Oct 01, 14 Pick Your Wine ‘Off the Wall’ at The Almeida

Posted by in All, London

The Almeida in Islington has recently been renovated and refreshed. I was invited down for a look-see and to sample the new menu created by head chef, Tommy Boland. Tommy has previously worked under Michelin star chef Eric Chavot so I had a feeling that I was going to be in for a delicious meal. I hadn’t been to the Almeida before so I couldn’t compare it to its previous incarnation but walking in, it was quite soothing, lots of beige and blond wood, and spotlights scattered around the dining room, not too bright that one couldn’t enjoy dinner but bright enough so that my food could be seen.
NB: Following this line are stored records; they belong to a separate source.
/-- START of an IDLE channel whose intake runs. -/
theorem chanOf_chanStart {s : State} {e c : Nat} (hidle : chanOf s e c = none) (hpart : ∀ p, dmaPart s e = some p → intakeStopped s p = false)
    (hnone : dmaPart s e = none → fatal s = false) : chanOf (chanStart e c s) e c = some (chanSampled e c s) := by
  unfold chanStart
  cases hp : dmaPart s e with
  | none =>
    simp only [hidle, hnone hp, Option.isSome_none, Bool.or_self, Bool.false_eq_true, if_false]
    exact mget_mset_same ..
  | some p =>
    simp only [hidle, hpart p hp, Option.isSome_none, Bool.or_self, Bool.false_eq_true, if_false]
    exact mget_mset_same ..

/-! A channel's turn at its engine (R420, R421) -/

section Turn

variable {s : State} {e c : Nat} {t : List Nat} {ch : Chan} (ho : chanOrder (checkUse s) e = c :: t) (hc : chanOf (checkUse s) e c = some ch)
  (hended : ch.ended = false) (hwait : ch.waitPri = false) (hread : chanReading (checkUse s) e c = false)
include ho hc hended hwait hread

theorem dmaRun_refused {st : Status} (h1 : ch.state = 1) (h : chanCheck (checkUse s) e ch = some st) : dmaRun e s =
    chanMod e c (fun ch => { ch with state := 2, statuses := if st = .ok then ch.statuses else st :: ch.statuses, ended := true }) (checkUse s) := by
  unfold dmaRun
  simp only [ho, hc, hended, hwait, hread, h1, h, Bool.false_eq_true, or_self, if_false, if_true]

theorem dmaRun_starts (h1 : ch.state = 1) (h : chanCheck (checkUse s) e ch = none) :
    dmaRun e s = chanGo e c (chanMod e c (fun ch => { ch with state := 2 }) (checkUse s)) := by
  unfold dmaRun
  simp only [ho, hc, hended, hwait, hread, h1, h, Bool.false_eq_true, or_self, if_false, if_true]

theorem dmaRun_goesOn (h1 : ch.state ≠ 1) : dmaRun e s = chanGo e c (checkUse s) := by
  unfold dmaRun
  simp only [ho, hc, hended, hwait, hread, h1, Bool.false_eq_true, or_self, if_false]

end Turn

/-! Page requests (R413, R414) -/

section PageRequest

variable {s : State} {e c : Nat} {ch : Chan} (hc : chanOf s e c = some ch) (hwait : ch.waitPri = true)
include hc hwait

theorem priExpire_due (h0 : 0 < ch.priLimit) (h : ch.priLimit ≤ ch.waitEdges) : priExpire e c s = priPump (asidFn s ch.asid) (chanPause e c s) := by
  unfold priExpire
  simp only [hc, hwait, h0, h, and_self, if_true]

variable (hsent : ch.priLimit ≠ 0)
include hsent

theorem prgTake_invalidRequest : prgTake e c .invalidRequest s =
    priPump (asidFn s ch.asid) (chanPause e c (chanMod e c (fun ch => { ch with waitPri := false }) s)) := by
  unfold prgTake
  simp only [hc, hwait, hsent, Bool.not_true, decide_false, Bool.or_self, Bool.false_eq_true, if_false]

theorem prgTake_success : prgTake e c .success s = priPump (asidFn s ch.asid)
    (chanGo e c (chanMod e c (fun ch => { ch with retried := true }) (chanMod e c (fun ch => { ch with waitPri := false }) s))) := by
  unfold prgTake
  simp only [hc, hwait, hsent, Bool.not_true, decide_false, Bool.or_self, Bool.false_eq_true, if_false]

theorem prgTake_responseFailure : prgTake e c .responseFailure s =
    let s2 := fnSet (asidFn s ch.asid) (fun f => { f with priStopped := true }) (chanMod e c (Chan.stop .fault) (chanMod e c (fun ch => { ch with waitPri := false }) s))
    (priWaiting s2 (asidFn s ch.asid) false).foldl (fun s x => chanPause (x.1 / 8) (x.1 % 8) s) s2 := by
  unfold prgTake
  simp only [hc, hwait, hsent, Bool.not_true, decide_false, Bool.or_self, Bool.false_eq_true, if_false]

end PageRequest

/-! Completion (R424) -/

/-- The channel's registers as its completion leaves them. -/
def chanResult (e c : Nat) (st : Status) (n : Nat) (s : State) : State :=
  rset (chReg Reg.chDoneHi c) e (w32 (n / 2 ^ 32)) (rset (chReg Reg.chDoneLo c) e (w32 n) (rset (chReg Reg.chCtl c) e (w32 (st.code * 2 ^ 16)) s))

/-- The engine without the channel, its result in its registers. -/
def chanLeft (e c : Nat) (ch : Chan) (s : State) : State :=
  chanResult e c (worstOf ch.statuses) (ch.done - ch.bad)
    (setOrder e ((chanOrder s e).filter (· ≠ c)) { s with host := { s.host with chans := mdel (chanKey e c) s.host.chans } })

theorem chanOf_chanLeft (e c : Nat) (ch : Chan) (s : State) : chanOf (chanLeft e c ch s) e c = none := by
  rw [chanOf, chanLeft, chanResult, rset_host, rset_host, rset_host]
  exact mget_mdel_same ..

theorem rget_chanLeft_doneLo (e c : Nat) (ch : Chan) (s : State) : rget (chanLeft e c ch s) (chReg Reg.chDoneLo c) e = w32 (ch.done - ch.bad) := by
  rw [chanLeft, chanResult, rget_rset_beside (by unfold chReg Reg.chDoneHi Reg.chDoneLo; omega), rget_rset_same]

/-- What the partition of a channel that has left hears: a FAULT is counted, the tally counts up, the vector is raised. -/
def chanTold (p : Nat) (ch : Chan) (s : State) : State :=
  let s := if worstOf ch.statuses = .fault then bump Reg.xlateFaults p s else s
  raiseOpt p ch.vector (match ch.tally with | some t => tallyAddFor p t 1 s | none => s)
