-- ==== Sys2Proof/Machine/Dispatch.lean ====
section
/-! DEFINITION. The meaning of every instruction, one arm each. -/

namespace Sys2Proof.Machine

def exec (i : Instr) (s : State) : Host.Outcome State Fault Refusal :=
  match i with
  | .crcInit => Sys2Proof.Machine.execCrcInit s
  | .crcUpdate b => Sys2Proof.Machine.execCrcUpdate b s
  | .crcResult => Sys2Proof.Machine.execCrcResult s
  | .hexChar c => Sys2Proof.Machine.execHexChar c s
  | .hexEnd => Sys2Proof.Machine.execHexEnd s
  | .sesStart => Sys2Proof.Machine.execSesStart s
  | .recData address payload cc => Sys2Proof.Machine.execRecData address payload cc s
  | .recEof address payload cc => Sys2Proof.Machine.execRecEof address payload cc s
  | .recExtAddr address payload cc => Sys2Proof.Machine.execRecExtAddr address payload cc s
  | .recUnsupported tt address payload cc => Sys2Proof.Machine.execRecUnsupported tt address payload cc s
  | .txResetFrame => Sys2Proof.Machine.execTxResetFrame s
  | .txPing1 => Sys2Proof.Machine.execTxPing1 s
  | .txPing2 => Sys2Proof.Machine.execTxPing2 s
  | .txReadSig => Sys2Proof.Machine.execTxReadSig s
  | .txSetDev sig => Sys2Proof.Machine.execTxSetDev sig s
  | .txReadVer => Sys2Proof.Machine.execTxReadVer s
  | .txReadBsize => Sys2Proof.Machine.execTxReadBsize s
  | .txEraseSize size => Sys2Proof.Machine.execTxEraseSize size s
  | .txErase => Sys2Proof.Machine.execTxErase s
  | .txSetAddr => Sys2Proof.Machine.execTxSetAddr s
  | .txBlock part => Sys2Proof.Machine.execTxBlock part s
  | .txExit => Sys2Proof.Machine.execTxExit s
  | .rxIdent => Sys2Proof.Machine.execRxIdent s
  | .rxSigReply s0 s1 => Sys2Proof.Machine.execRxSigReply s0 s1 s
  | .rxOk => Sys2Proof.Machine.execRxOk s
  | .rxVerReply content => Sys2Proof.Machine.execRxVerReply content s
  | .rxBsizeReply hi lo => Sys2Proof.Machine.execRxBsizeReply hi lo s

end Sys2Proof.Machine
end

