@[simp] theorem withRx_u2 (r : List Byte) (s : State) : (withRx r s).u2 = s.u2 :=
  by simp [withRx]

@[simp] theorem withRx_refused (r : List Byte) (s : State) : (withRx r s).refused = s.refused :=
  by simp [withRx]

@[simp] theorem withRx_env_events (r : List Byte) (s : State) : (withRx r s).env.events = s.env.events :=
  by simp [withRx]

@[simp] theorem withRx_env_expectedKind (r : List Byte) (s : State) : (withRx r s).env.expectedKind = s.env.expectedKind :=
  by simp [withRx]

@[simp] theorem withRx_u3_crcS (r : List Byte) (s : State) : (withRx r s).u3.crcS = s.u3.crcS :=
  by simp [withRx]

@[simp] theorem withRx_u3_t (r : List Byte) (s : State) : (withRx r s).u3.t = s.u3.t :=
  by simp [withRx]

@[simp] theorem withRx_u3_t0 (r : List Byte) (s : State) : (withRx r s).u3.t0 = s.u3.t0 :=
  by simp [withRx]

@[simp] theorem withRx_u3_wStart (r : List Byte) (s : State) : (withRx r s).u3.wStart = s.u3.wStart :=
  by simp [withRx]

@[simp] theorem withRx_u3_matchIdx (r : List Byte) (s : State) : (withRx r s).u3.matchIdx = s.u3.matchIdx :=
  by simp [withRx]

@[simp] theorem withRx_u3_sesState (r : List Byte) (s : State) : (withRx r s).u3.sesState = s.u3.sesState :=
  by simp [withRx]

@[simp] theorem withRx_u3_sesStep (r : List Byte) (s : State) : (withRx r s).u3.sesStep = s.u3.sesStep :=
  by simp [withRx]

@[simp] theorem withRx_u3_wPhase (r : List Byte) (s : State) : (withRx r s).u3.wPhase = s.u3.wPhase :=
  by simp [withRx]

@[simp] theorem withRx_u3_rxbuf (r : List Byte) (s : State) : (withRx r s).u3.rxbuf = s.u3.rxbuf ++ r :=
  rfl

@[simp] theorem withRx_u3_sig (r : List Byte) (s : State) : (withRx r s).u3.sig = s.u3.sig :=
  by simp [withRx]

@[simp] theorem withRx_u3_kind (r : List Byte) (s : State) : (withRx r s).u3.kind = s.u3.kind :=
  by simp [withRx]

@[simp] theorem withRx_u3_expKind (r : List Byte) (s : State) : (withRx r s).u3.expKind = s.u3.expKind :=
  by simp [withRx]

@[simp] theorem withRx_u3_blockSize (r : List Byte) (s : State) : (withRx r s).u3.blockSize = s.u3.blockSize :=
  by simp [withRx]

@[simp] theorem withRx_u3_blk (r : List Byte) (s : State) : (withRx r s).u3.blk = s.u3.blk :=
  by simp [withRx]

@[simp] theorem withRx_u3_nblocks (r : List Byte) (s : State) : (withRx r s).u3.nblocks = s.u3.nblocks :=
  by simp [withRx]

@[simp] theorem withRx_u3_sesCode (r : List Byte) (s : State) : (withRx r s).u3.sesCode = s.u3.sesCode :=
  by simp [withRx]

@[simp] theorem withRx_u3_sesOp (r : List Byte) (s : State) : (withRx r s).u3.sesOp = s.u3.sesOp :=
  by simp [withRx]

@[simp] theorem withRx_u3_sesExp (r : List Byte) (s : State) : (withRx r s).u3.sesExp = s.u3.sesExp :=
  by simp [withRx]

@[simp] theorem withRx_u3_sesObs (r : List Byte) (s : State) : (withRx r s).u3.sesObs = s.u3.sesObs :=
  by simp [withRx]

@[simp] theorem withRx_u3_sesVal (r : List Byte) (s : State) : (withRx r s).u3.sesVal = s.u3.sesVal :=
  by simp [withRx]

@[simp] theorem withRx_u3_sesBlk (r : List Byte) (s : State) : (withRx r s).u3.sesBlk = s.u3.sesBlk :=
  by simp [withRx]

@[simp] theorem withRx_u3_tx (r : List Byte) (s : State) : (withRx r s).u3.tx = s.u3.tx :=
  by simp [withRx]

/-! ## `withScan`: only this read's field and the environment's record change -/

@[simp] theorem withScan_par (r : List Byte) (s : State) : (withScan r s).par = s.par :=
  by simp [withScan]

@[simp] theorem withScan_crcH (r : List Byte) (s : State) : (withScan r s).crcH = s.crcH :=
  by simp [withScan]

@[simp] theorem withScan_u2 (r : List Byte) (s : State) : (withScan r s).u2 = s.u2 :=
  by simp [withScan]

@[simp] theorem withScan_refused (r : List Byte) (s : State) : (withScan r s).refused = s.refused :=
  by simp [withScan]

@[simp] theorem withScan_env_events (r : List Byte) (s : State) : (withScan r s).env.events = s.env.events :=
  by simp [withScan]

@[simp] theorem withScan_env_expectedKind (r : List Byte) (s : State) : (withScan r s).env.expectedKind = s.env.expectedKind :=
  by simp [withScan]

@[simp] theorem withScan_u3_crcS (r : List Byte) (s : State) : (withScan r s).u3.crcS = s.u3.crcS :=
  by simp [withScan]

@[simp] theorem withScan_u3_t (r : List Byte) (s : State) : (withScan r s).u3.t = s.u3.t :=
  by simp [withScan]

@[simp] theorem withScan_u3_t0 (r : List Byte) (s : State) : (withScan r s).u3.t0 = s.u3.t0 :=
  by simp [withScan]

@[simp] theorem withScan_u3_wStart (r : List Byte) (s : State) : (withScan r s).u3.wStart = s.u3.wStart :=
  by simp [withScan]

@[simp] theorem withScan_u3_matchIdx (r : List Byte) (s : State) : (withScan r s).u3.matchIdx = (scanBytes s.par.matchRetest s.u3.matchIdx r).1 :=
  rfl

@[simp] theorem withScan_u3_sesState (r : List Byte) (s : State) : (withScan r s).u3.sesState = s.u3.sesState :=
  by simp [withScan]

@[simp] theorem withScan_u3_sesStep (r : List Byte) (s : State) : (withScan r s).u3.sesStep = s.u3.sesStep :=
  by simp [withScan]

@[simp] theorem withScan_u3_wPhase (r : List Byte) (s : State) : (withScan r s).u3.wPhase = s.u3.wPhase :=
  by simp [withScan]

@[simp] theorem withScan_u3_rxbuf (r : List Byte) (s : State) : (withScan r s).u3.rxbuf = s.u3.rxbuf :=
  by simp [withScan]

@[simp] theorem withScan_u3_sig (r : List Byte) (s : State) : (withScan r s).u3.sig = s.u3.sig :=
  by simp [withScan]

@[simp] theorem withScan_u3_kind (r : List Byte) (s : State) : (withScan r s).u3.kind = s.u3.kind :=
  by simp [withScan]

@[simp] theorem withScan_u3_expKind (r : List Byte) (s : State) : (withScan r s).u3.expKind = s.u3.expKind :=
  by simp [withScan]

@[simp] theorem withScan_u3_blockSize (r : List Byte) (s : State) : (withScan r s).u3.blockSize = s.u3.blockSize :=
  by simp [withScan]

@[simp] theorem withScan_u3_blk (r : List Byte) (s : State) : (withScan r s).u3.blk = s.u3.blk :=
  by simp [withScan]

@[simp] theorem withScan_u3_nblocks (r : List Byte) (s : State) : (withScan r s).u3.nblocks = s.u3.nblocks :=
  by simp [withScan]

@[simp] theorem withScan_u3_sesCode (r : List Byte) (s : State) : (withScan r s).u3.sesCode = s.u3.sesCode :=
  by simp [withScan]

@[simp] theorem withScan_u3_sesOp (r : List Byte) (s : State) : (withScan r s).u3.sesOp = s.u3.sesOp :=
  by simp [withScan]

@[simp] theorem withScan_u3_sesExp (r : List Byte) (s : State) : (withScan r s).u3.sesExp = s.u3.sesExp :=
  by simp [withScan]

@[simp] theorem withScan_u3_sesObs (r : List Byte) (s : State) : (withScan r s).u3.sesObs = s.u3.sesObs :=
  by simp [withScan]

@[simp] theorem withScan_u3_sesVal (r : List Byte) (s : State) : (withScan r s).u3.sesVal = s.u3.sesVal :=
  by simp [withScan]

@[simp] theorem withScan_u3_sesBlk (r : List Byte) (s : State) : (withScan r s).u3.sesBlk = s.u3.sesBlk :=
  by simp [withScan]

@[simp] theorem withScan_u3_tx (r : List Byte) (s : State) : (withScan r s).u3.tx = s.u3.tx :=
  by simp [withScan]

end Sys2Proof.Machine
end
I know everyone likes ‘mood’ lighting but I like to be able to see the food I’m eating ( and take pics too, of course). The big draw for me was the ‘wall of wine’. The restaurant has done away with the wine list and instead now has a literal ‘wall of wine’, each wine having a description and price. The idea is that guests can literally get something ‘off the wall’ to have with their meal. The wines available were not esoteric or outlandish, though. Many were familiar to me but as was noted, the ‘list’ of over 80 bins will be constantly evolving and they even had a few organic wines available. The Almeida also has a tasting table set up by the wine wall where guests are invited to taste the wines before choosing. The staff are allowed to open up their favourites and invite guests to try before they buy. I always like tasting wine before I buy it because no matter how well it’s described to you, you don’t really know if you’re going to like it. The cuisine is light and modern made with fresh seasonal produce. As well as an a la carte menu (mains £16 – £25), the restaurant offers a £45 5-course taster menu. The taster menu,we thought, was very good value for money. It doesn’t...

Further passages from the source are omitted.